• **BRIEF**:
Select every line containing the word "spec" from the material, and copy those lines.

========================================================================

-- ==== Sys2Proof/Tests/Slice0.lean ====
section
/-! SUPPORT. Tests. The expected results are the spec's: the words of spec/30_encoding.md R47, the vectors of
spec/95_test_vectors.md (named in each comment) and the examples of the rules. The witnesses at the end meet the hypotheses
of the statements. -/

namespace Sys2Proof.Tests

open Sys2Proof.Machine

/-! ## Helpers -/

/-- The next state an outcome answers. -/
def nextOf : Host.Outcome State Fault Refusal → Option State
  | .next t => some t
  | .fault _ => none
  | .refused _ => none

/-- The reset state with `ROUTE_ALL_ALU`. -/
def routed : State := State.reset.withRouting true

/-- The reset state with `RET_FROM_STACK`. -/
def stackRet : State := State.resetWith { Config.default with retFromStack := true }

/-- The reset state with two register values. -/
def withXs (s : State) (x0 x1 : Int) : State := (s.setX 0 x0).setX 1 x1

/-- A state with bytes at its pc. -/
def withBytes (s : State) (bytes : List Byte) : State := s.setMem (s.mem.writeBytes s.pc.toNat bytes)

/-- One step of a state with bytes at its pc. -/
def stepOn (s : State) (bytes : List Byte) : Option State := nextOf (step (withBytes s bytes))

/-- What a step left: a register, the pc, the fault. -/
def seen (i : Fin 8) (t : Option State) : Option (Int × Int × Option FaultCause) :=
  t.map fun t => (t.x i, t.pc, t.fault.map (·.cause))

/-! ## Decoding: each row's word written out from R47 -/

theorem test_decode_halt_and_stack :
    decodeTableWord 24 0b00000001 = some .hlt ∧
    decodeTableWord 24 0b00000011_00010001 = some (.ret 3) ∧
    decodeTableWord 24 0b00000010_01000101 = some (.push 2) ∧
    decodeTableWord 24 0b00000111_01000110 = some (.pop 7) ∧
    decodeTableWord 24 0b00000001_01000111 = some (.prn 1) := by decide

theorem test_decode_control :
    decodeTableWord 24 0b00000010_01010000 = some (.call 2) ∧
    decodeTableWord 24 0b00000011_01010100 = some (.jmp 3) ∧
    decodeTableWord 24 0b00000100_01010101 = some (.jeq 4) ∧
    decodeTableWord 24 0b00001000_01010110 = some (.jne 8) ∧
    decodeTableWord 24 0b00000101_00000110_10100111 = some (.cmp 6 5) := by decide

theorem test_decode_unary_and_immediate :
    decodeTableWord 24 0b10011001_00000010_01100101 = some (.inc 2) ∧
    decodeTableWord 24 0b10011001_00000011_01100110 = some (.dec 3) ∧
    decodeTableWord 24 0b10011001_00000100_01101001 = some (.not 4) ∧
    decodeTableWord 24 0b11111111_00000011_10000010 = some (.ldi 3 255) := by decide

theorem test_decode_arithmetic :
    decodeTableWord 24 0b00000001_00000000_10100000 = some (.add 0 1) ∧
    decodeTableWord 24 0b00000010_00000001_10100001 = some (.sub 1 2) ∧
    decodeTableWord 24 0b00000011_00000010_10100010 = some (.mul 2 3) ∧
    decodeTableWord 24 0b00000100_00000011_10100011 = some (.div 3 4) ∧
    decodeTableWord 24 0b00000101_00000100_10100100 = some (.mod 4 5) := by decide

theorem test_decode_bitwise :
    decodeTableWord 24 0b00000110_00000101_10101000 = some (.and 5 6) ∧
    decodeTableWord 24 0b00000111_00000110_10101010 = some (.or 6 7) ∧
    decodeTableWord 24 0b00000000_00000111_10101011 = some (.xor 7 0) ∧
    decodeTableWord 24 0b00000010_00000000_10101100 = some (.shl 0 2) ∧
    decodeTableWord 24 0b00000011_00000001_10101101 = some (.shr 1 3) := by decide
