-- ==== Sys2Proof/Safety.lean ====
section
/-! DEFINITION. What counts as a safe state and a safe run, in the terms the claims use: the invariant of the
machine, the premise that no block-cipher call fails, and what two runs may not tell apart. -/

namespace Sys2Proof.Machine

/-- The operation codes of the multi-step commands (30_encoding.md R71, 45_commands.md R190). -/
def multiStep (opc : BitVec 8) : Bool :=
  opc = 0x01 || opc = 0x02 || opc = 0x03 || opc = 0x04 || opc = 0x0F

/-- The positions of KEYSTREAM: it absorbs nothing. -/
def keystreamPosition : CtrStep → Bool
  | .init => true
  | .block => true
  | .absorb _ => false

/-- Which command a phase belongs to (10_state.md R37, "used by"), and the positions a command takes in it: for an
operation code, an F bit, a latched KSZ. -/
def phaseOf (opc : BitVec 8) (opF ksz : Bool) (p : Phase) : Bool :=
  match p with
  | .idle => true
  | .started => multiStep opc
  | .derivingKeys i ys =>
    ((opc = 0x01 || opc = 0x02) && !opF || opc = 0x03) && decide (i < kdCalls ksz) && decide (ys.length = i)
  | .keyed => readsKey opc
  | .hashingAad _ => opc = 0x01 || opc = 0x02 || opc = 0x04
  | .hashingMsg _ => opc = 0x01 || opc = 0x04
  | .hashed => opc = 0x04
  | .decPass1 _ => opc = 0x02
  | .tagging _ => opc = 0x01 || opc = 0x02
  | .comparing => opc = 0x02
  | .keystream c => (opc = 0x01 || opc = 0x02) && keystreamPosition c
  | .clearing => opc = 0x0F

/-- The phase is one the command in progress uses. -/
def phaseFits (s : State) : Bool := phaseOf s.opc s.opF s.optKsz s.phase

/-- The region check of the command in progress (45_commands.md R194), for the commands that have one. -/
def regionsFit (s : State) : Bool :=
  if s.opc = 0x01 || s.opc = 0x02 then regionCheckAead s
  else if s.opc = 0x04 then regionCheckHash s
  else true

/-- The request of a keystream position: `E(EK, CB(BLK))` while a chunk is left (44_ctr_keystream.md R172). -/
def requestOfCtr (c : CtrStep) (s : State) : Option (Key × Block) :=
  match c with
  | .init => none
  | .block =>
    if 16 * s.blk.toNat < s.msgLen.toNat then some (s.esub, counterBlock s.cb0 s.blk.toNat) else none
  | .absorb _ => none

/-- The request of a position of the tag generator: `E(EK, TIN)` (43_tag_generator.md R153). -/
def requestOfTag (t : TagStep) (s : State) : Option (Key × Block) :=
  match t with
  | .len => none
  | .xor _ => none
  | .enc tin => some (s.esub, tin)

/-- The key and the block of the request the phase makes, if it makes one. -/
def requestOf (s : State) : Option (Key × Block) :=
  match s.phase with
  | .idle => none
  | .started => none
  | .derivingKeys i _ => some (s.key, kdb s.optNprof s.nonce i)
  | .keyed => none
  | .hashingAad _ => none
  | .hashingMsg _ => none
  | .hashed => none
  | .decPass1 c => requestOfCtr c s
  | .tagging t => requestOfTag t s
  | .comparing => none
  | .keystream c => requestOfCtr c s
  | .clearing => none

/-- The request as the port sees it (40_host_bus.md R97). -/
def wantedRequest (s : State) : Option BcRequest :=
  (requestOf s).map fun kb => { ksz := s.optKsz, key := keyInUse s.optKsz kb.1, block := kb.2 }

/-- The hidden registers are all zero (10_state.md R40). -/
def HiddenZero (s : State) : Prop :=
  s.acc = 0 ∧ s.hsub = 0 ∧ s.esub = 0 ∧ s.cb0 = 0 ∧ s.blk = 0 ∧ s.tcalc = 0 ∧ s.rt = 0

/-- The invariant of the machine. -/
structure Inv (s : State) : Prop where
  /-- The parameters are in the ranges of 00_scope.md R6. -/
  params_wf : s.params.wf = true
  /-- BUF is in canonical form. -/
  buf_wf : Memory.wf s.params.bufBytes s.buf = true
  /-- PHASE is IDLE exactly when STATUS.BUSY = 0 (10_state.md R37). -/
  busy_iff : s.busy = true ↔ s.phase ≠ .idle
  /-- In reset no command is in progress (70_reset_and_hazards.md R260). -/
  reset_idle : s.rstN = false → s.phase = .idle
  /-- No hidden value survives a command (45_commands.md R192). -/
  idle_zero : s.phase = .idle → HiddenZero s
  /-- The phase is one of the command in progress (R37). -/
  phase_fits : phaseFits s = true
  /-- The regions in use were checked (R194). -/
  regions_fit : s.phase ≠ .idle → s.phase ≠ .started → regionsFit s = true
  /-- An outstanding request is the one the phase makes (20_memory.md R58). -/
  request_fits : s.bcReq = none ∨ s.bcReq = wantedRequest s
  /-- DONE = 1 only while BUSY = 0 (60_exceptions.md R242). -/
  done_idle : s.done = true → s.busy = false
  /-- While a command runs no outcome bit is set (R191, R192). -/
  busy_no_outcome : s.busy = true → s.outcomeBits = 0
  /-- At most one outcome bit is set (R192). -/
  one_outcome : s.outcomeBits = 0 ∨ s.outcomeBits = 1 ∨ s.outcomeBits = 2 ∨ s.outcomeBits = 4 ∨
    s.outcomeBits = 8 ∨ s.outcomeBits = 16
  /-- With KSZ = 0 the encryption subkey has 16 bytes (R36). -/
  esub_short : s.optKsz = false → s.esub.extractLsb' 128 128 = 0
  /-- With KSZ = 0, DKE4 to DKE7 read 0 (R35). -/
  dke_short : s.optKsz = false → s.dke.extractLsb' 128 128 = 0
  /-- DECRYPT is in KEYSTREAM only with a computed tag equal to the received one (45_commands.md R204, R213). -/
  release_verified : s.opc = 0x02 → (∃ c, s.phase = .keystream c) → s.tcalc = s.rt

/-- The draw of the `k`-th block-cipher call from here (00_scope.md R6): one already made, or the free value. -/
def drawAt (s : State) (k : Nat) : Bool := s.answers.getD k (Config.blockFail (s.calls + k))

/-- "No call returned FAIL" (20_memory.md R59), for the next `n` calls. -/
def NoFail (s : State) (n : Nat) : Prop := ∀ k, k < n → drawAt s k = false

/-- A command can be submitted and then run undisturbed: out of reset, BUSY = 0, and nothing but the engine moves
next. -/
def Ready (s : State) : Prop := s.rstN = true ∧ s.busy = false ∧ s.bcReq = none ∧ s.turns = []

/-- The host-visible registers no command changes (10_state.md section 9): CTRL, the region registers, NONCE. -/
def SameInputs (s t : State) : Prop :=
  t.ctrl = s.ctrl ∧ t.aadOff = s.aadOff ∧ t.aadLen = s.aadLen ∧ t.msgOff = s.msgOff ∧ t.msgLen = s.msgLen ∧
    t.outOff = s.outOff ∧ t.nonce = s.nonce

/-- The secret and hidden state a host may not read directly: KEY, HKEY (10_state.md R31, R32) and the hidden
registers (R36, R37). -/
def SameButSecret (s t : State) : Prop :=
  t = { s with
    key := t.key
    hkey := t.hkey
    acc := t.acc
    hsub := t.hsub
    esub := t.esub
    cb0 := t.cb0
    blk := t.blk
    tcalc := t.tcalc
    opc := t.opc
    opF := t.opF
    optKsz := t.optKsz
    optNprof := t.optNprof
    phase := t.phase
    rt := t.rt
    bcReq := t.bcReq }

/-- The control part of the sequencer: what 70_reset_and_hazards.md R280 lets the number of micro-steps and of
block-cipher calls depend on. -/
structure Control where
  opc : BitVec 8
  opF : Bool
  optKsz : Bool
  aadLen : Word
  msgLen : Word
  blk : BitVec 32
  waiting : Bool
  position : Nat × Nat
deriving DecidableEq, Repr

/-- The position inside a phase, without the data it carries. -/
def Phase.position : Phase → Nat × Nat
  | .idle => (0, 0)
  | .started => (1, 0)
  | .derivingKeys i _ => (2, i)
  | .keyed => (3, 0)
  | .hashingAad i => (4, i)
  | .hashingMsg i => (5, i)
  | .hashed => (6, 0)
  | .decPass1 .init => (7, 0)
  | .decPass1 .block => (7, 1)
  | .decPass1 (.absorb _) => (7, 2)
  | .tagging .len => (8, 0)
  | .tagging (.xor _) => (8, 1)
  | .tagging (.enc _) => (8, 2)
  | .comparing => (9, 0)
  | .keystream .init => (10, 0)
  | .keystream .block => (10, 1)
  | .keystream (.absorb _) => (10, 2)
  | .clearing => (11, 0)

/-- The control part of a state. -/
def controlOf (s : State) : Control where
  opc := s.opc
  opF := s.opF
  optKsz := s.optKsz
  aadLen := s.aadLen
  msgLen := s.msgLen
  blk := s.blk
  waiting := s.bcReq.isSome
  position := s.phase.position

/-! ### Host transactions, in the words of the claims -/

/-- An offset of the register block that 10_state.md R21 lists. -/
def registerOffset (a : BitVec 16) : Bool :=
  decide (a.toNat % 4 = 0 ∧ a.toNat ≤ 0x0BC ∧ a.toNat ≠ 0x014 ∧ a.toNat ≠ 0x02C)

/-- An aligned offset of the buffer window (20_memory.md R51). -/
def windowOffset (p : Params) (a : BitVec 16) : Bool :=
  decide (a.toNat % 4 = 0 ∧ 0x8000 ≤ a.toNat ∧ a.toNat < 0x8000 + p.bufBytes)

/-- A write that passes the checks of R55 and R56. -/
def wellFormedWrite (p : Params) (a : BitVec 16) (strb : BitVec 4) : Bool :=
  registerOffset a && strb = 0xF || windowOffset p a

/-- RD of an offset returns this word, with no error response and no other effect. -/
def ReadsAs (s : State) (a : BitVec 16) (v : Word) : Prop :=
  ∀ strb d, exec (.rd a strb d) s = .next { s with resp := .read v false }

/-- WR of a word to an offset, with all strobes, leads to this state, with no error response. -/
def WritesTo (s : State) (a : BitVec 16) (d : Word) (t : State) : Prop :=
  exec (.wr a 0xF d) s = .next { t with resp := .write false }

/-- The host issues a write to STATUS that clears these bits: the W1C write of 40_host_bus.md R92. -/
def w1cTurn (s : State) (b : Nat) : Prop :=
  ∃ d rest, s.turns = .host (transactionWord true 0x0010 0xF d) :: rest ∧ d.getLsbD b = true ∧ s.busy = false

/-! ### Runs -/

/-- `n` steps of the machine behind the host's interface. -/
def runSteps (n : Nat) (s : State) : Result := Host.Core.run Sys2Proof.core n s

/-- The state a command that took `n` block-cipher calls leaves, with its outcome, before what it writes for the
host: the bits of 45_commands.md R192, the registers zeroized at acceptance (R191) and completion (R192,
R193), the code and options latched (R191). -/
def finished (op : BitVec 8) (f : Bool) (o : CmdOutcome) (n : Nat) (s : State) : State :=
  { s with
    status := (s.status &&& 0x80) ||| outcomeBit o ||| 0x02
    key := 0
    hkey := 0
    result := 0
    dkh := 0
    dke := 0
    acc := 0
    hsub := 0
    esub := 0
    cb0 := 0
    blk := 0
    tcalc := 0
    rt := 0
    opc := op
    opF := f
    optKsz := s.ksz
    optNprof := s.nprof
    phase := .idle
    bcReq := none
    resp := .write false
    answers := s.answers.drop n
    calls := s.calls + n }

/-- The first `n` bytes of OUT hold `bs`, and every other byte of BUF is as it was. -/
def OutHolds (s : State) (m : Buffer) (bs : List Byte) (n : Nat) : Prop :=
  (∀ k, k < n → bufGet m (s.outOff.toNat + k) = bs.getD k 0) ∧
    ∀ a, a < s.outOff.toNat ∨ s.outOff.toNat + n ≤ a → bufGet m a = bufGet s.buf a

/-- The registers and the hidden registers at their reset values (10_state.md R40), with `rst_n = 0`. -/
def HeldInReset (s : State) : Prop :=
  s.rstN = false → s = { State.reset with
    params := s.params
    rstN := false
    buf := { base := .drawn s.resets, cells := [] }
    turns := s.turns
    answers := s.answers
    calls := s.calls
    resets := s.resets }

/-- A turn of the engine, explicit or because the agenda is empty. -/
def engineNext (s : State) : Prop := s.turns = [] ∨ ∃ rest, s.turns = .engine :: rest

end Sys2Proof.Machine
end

========================================================================

• **ANSWER BOX**:
/-! SUPPORT. Tests. The expected results are the spec's: the words of spec/30_encoding.md R47, the vectors of
spec/95_test_vectors.md (named in each comment) and the examples of the rules. The witnesses at the end meet the hypotheses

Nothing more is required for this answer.